Emit an exact copy of the lines running from the start of the records to the line containing "let used := heldSlots s l.part l.lid", both included.

- RECORDS TO PROCESS -
================================
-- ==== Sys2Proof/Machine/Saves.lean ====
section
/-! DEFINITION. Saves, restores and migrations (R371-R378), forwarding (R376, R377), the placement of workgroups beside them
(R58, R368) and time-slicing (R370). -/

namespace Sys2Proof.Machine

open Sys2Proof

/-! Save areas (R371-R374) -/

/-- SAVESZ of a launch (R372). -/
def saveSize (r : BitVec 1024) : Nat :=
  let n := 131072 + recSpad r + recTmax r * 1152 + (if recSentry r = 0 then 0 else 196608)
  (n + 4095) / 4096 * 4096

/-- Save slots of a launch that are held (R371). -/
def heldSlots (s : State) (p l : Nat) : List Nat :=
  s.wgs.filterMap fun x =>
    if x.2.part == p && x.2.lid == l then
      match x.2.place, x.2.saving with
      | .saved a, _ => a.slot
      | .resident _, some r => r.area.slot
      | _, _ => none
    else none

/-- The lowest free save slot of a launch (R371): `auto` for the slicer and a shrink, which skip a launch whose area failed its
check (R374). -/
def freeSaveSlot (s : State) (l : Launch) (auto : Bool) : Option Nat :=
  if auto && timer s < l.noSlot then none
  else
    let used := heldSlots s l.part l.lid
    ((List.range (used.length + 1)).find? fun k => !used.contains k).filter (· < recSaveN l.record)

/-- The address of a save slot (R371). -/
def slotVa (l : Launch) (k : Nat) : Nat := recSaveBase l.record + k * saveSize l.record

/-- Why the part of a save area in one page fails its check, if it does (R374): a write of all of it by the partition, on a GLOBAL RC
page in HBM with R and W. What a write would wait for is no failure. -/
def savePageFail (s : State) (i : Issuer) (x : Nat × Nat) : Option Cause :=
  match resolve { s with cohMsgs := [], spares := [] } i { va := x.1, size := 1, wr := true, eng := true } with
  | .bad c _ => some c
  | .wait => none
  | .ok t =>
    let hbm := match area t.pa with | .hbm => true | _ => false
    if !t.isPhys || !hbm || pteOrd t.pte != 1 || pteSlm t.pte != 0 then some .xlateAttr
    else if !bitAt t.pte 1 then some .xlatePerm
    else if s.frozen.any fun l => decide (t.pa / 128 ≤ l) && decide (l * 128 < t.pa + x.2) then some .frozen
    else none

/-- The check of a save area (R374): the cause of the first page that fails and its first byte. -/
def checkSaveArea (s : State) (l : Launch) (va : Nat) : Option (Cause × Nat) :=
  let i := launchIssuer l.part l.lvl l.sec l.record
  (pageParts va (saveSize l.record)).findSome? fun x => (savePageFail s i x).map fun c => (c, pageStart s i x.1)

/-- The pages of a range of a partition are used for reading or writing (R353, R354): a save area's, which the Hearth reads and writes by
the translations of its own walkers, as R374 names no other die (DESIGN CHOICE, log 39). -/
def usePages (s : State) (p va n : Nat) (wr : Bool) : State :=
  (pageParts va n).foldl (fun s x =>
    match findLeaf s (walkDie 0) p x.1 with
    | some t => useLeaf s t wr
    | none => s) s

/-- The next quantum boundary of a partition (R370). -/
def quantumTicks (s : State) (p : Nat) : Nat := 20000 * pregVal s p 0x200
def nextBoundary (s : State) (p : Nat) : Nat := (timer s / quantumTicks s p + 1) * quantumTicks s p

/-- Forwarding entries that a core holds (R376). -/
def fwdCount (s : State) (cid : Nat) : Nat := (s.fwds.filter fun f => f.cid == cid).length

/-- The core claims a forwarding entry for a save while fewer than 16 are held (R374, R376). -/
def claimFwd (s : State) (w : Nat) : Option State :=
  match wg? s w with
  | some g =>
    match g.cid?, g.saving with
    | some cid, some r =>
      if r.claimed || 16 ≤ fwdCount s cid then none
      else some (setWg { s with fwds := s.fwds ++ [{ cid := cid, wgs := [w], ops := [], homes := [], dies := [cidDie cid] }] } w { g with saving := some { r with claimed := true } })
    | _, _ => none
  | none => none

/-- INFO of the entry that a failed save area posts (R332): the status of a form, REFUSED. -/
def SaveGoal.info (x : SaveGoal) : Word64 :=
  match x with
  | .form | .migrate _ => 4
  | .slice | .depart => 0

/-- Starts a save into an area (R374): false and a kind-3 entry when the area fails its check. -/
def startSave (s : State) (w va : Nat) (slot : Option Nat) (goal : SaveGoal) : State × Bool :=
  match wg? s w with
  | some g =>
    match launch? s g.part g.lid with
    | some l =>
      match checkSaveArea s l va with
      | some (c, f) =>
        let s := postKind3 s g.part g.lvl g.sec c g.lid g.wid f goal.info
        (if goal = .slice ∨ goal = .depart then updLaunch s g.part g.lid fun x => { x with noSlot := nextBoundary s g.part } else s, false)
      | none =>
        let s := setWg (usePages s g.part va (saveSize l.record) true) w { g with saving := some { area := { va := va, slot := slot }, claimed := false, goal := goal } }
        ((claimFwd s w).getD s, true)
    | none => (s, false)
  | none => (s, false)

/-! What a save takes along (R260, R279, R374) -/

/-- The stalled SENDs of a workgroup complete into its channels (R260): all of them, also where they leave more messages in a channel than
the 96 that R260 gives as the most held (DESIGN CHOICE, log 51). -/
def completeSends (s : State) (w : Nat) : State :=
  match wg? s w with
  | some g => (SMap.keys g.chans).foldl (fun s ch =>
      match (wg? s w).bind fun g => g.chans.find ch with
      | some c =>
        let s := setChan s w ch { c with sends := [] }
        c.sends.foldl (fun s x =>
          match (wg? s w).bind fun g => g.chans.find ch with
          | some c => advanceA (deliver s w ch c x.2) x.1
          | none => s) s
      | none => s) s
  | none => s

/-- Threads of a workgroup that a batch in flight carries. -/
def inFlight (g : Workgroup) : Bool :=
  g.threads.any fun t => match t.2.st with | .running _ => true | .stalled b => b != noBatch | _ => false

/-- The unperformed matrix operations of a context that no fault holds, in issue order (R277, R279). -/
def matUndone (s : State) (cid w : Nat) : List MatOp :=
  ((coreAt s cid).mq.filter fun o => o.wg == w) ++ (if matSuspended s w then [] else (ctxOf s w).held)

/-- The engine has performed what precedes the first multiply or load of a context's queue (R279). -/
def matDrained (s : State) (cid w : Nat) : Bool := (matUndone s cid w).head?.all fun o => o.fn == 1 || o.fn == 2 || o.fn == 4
================================
- EXERCISE ANSWER -
-- ==== Sys2Proof/Machine/Saves.lean ====
section
/-! DEFINITION. Saves, restores and migrations (R371-R378), forwarding (R376, R377), the placement of workgroups beside them
(R58, R368) and time-slicing (R370). -/

namespace Sys2Proof.Machine

open Sys2Proof

/-! Save areas (R371-R374) -/

/-- SAVESZ of a launch (R372). -/
def saveSize (r : BitVec 1024) : Nat :=
  let n := 131072 + recSpad r + recTmax r * 1152 + (if recSentry r = 0 then 0 else 196608)
  (n + 4095) / 4096 * 4096

/-- Save slots of a launch that are held (R371). -/
def heldSlots (s : State) (p l : Nat) : List Nat :=
  s.wgs.filterMap fun x =>
    if x.2.part == p && x.2.lid == l then
      match x.2.place, x.2.saving with
      | .saved a, _ => a.slot
      | .resident _, some r => r.area.slot
      | _, _ => none
    else none

/-- The lowest free save slot of a launch (R371): `auto` for the slicer and a shrink, which skip a launch whose area failed its
check (R374). -/
def freeSaveSlot (s : State) (l : Launch) (auto : Bool) : Option Nat :=
  if auto && timer s < l.noSlot then none
  else
    let used := heldSlots s l.part l.lid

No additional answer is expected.